The rupee had declined to 88.3450 early in the session, but traders said that the Reserve Bank of India stepped in to shore up the local currency. It closed at 88.1950, up slightly from its previous close.
Asian currencies were mixed on the day, with the offshore Chinese yuan perched near a one-month peak on growing expectations of a U.S.-China trade deal.
Indian officials, too, have pointed to ongoing negotiations with Washington on a bilateral trade agreement. A senior central bank official on Wednesday said that the rupee’s exchange rate is market determined and hence is not a policy tool to fight tariffs.
Weakness in a currency can help dent the impact of trade levies by making exports cheaper.
The rupee has declined 3% so far this year, and hit a record low of 88.80 last month.
Meanwhile, the focus is on a widely anticipated rate cut by the Fed later in the day, with traders awaiting cues from Chair Jerome Powell’s commentary and any changes to the central bank’s quantitative tightening policy.
“Given the lack of jobs data we certainly expect Powell to attempt to remain balanced and would not want to shift market expectations at this juncture only for updated jobs data to contradict that shift,” MUFG said in a note.

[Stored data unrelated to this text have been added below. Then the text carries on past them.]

/-- R26, R29: the vector engine finishes the head of its queue and signals; on a fault it has changed no line of memory and its core halts
(R40); work that meets a held read is still to do (R350); and the collective engines then go on with what waited for a ring's credits
(R206, R274). An arrival signal is delivered once, oldest first of its engine, with the earlier ones of its path before it (R55). A signal at
completion is sent then, one at destination arrival waits when the instruction writes memory and is sent at completion when it writes none; on
the path to a scratchpad it leaves nothing of that path behind it. -/
def Obligations.EngineCompletions : Prop :=
  ((∀ (s v : State) (n : CoreId) (o : EngOp) (r : List EngOp), (s.core n).ve = o :: r → (veRun n o).run s = (.ok (), v) →
    exec (.engineCompletion n .ve .completion) s = .next ((v.modCore n fun c => { c with ve := c.ve.tail }).completeSignal n .ve o.sig
      (if opCode o.w = 0xA5 then none else some o.dst)).landAll) ∧
  (∀ (s v : State) (n : CoreId) (o : EngOp) (r : List EngOp) (st : Stop), (s.core n).ve = o :: r →
    (veRun n o).run s = (.error st, v) → st.waits = true → exec (.engineCompletion n .ve .completion) s = .next s.landAll) ∧
  (∀ (s v : State) (n : CoreId) (o : EngOp) (r : List EngOp) (st : Stop), (s.core n).ve = o :: r →
    (veRun n o).run s = (.error st, v) → st.waits = false → (v.core n).halt.halted = false →
      ∃ t : State, exec (.engineCompletion n .ve .completion) s = .next t.landAll ∧ t.mem = s.mem ∧ (t.core n).ve = [] ∧
        (t.core n).halt.halted = true ∧ (t.core n).halt.reason = BitVec.ofNat 8 st.reason ∧ (t.core n).halt.engine = 3) ∧
  (∀ (s : State) (n : CoreId) (e : EngKind) (p : PendArrive) (i : Nat),
    ((s.core n).arrives.findIdx? fun p => p.eng == e) = some i → (s.core n).arrives[i]? = some p → s.roleHeld p.core = false →
      ∃ t, exec (.engineCompletion n e .arrival) s = .next t ∧
        (t.core n).arrives = (((s.core n).arrives.take i).filter fun q => !(p.onPath && q.onPath && q.core == p.core)) ++
          (s.core n).arrives.drop (i + 1) ∧
        (((s.core n).arrives.take i).all (fun q => !(p.onPath && q.onPath && q.core == p.core)) = true →
          (t.core p.core).flag p.flag = (s.core p.core).flag p.flag + p.amount))) ∧
  (∀ (s : State) (n : Nat) (e : EngKind) (g : Sig) (d : Desc), s.roleHeld n = false →
    (g.en = false → ∀ x, s.completeSignal n e g x = s) ∧
    (g.en = true → g.when_ = 0 → ∀ x, s.completeSignal n e g x = s) ∧
    (g.en = true → g.when_ = 1 → ∀ x, s.completeSignal n e g x = s.incFlag n g.flag g.amount) ∧
    (g.en = true → g.when_ = 2 → s.completeSignal n e g none = s.incFlag n g.flag g.amount) ∧
    (g.en = true → g.when_ = 2 → onScratchpad (some d) = true → ∃ l, ((s.completeSignal n e g (some d)).core n).arrives =
      l ++ [{ eng := e, core := arrivalCore n (some d), flag := g.flag, amount := g.amount, onPath := true }] ∧
      (∀ p ∈ l, ¬ (p.onPath = true ∧ p.core = arrivalCore n (some d))) ∧
      ∀ q ∈ ((s.completeSignal n e g (some d)).core n).outSignals,
        ¬ (q.module = s.fabric.coord ∧ q.core = arrivalCore n (some d) ∧ q.vc = 0)) ∧
    (g.en = true → g.when_ = 2 → onScratchpad (some d) = false → ((s.completeSignal n e g (some d)).core n).arrives =
      (s.core n).arrives ++ [{ eng := e, core := arrivalCore n (some d), flag := g.flag, amount := g.amount,
                               onPath := false }] ∧
      ∀ k, ((s.completeSignal n e g (some d)).core n).flag k = (s.core n).flag k))

/-! ### DMA -/

/-- R115, R119: a DMA instruction leaves the engine's queue in order: a START enters its channel's queue while that has a slot, a STOP
discards what its channel still has queued and owes it a record. R113, R116, R117: a channel with no transfer under way, no stop owed
and a slot in its completion queue begins its next transfer; when the transfer may not begin, it ends at once with the fault's record
and the core's halt. One from another module asks for each source line once, one into another module sends its destination lines in order.
That a local transfer moves nothing at its begin, and that a STOP signals as it acts, are the model's (log entry 21, DEDUCED). -/
def Obligations.DmaQueueAndTransferBegin : Prop :=
  (∀ (s : State) (n : CoreId) (o : EngOp) (r : List EngOp), (s.core n).dma = o :: r →
    (opCode o.w ≠ 0xC1 → (s.chan n (opChan o)).queue.length < Config.channelDepth →
      exec (.dmaQueueAdmit n) s = .next ((s.modCore n fun c => { c with dma := r }).modChan n (opChan o) fun x =>
        { x with queue := x.queue ++ [o] })) ∧
    (opCode o.w ≠ 0xC1 → ¬ (s.chan n (opChan o)).queue.length < Config.channelDepth → exec (.dmaQueueAdmit n) s = .next s) ∧
    (opCode o.w = 0xC1 →
      exec (.dmaQueueAdmit n) s = .next (((s.modCore n fun c => { c with dma := r }).modChan n (opChan o) fun x =>
        { x with queue := [], stops := x.stops ++ [{ cause := some o, next := x.queue.head? }] }).completeSignal n .dma o.sig none))) ∧
  (∀ (s : State) (n : CoreId) (k : ChanId) (o : EngOp) (r : List EngOp),
    let m := dmaMove o.w o.a o.dst
    (s.chan n k).queue = o :: r → (s.chan n k).cur = none → (s.chan n k).stops = [] → s.cqSlot n k = true →
    (m.beginStop s (fBits o.w 35 1 == 1) (fDst o.w) (fA o.w) = none → m.src.remote = false → m.dst.remote = false →
      ∃ t x, exec (.transferBegin n k) s = .next t ∧ (t.chan n k).cur = some x ∧ x.op = o ∧ x.status = 0 ∧
        x.began = (s.slope (slopeOf (courseOf n))).arithCycles.toNat ∧ (t.chan n k).queue = r ∧ t.mem = s.mem) ∧
    (m.beginStop s (fBits o.w 35 1 == 1) (fDst o.w) (fA o.w) = none →
      exec (.transferBegin n k) s = .next ((s.modChan n k fun x =>
        { x with queue := r, cur := some { op := o, began := (s.slope (slopeOf (courseOf n))).arithCycles.toNat,
                                           todo := if m.src.remote then (m.lines.flatMap fun y => m.sources y.2.1 y.2.2).dedup
                                             else if m.dst.remote then List.range m.blocks.flatten.length else [] } }).dmaGoOn n k)) ∧
    (∀ st a, m.beginStop s (fBits o.w 35 1 == 1) (fDst o.w) (fA o.w) = some (st, a) →
      exec (.transferBegin n k) s = .next ((s.modChan n k fun x =>
        { x with queue := r, cur := some { op := o, began := (s.slope (slopeOf (courseOf n))).arithCycles.toNat,
                                           status := BitVec.ofNat 8 st.reason, own := true, addr := a } }).dmaFinish n k)))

The dollar index was last at 98.8, up 0.2% on Wednesday.
Dollar-rupee far forward premiums were modestly lower, with the 1-year implied yield down 2 basis points at 2.24%.
Buy/sell swaps conducted by state-run banks over recent sessions, coupled with bias towards a dovish Fed is likely to keep forward premiums in check in the near term, a trader at a Mumbai-based bank said.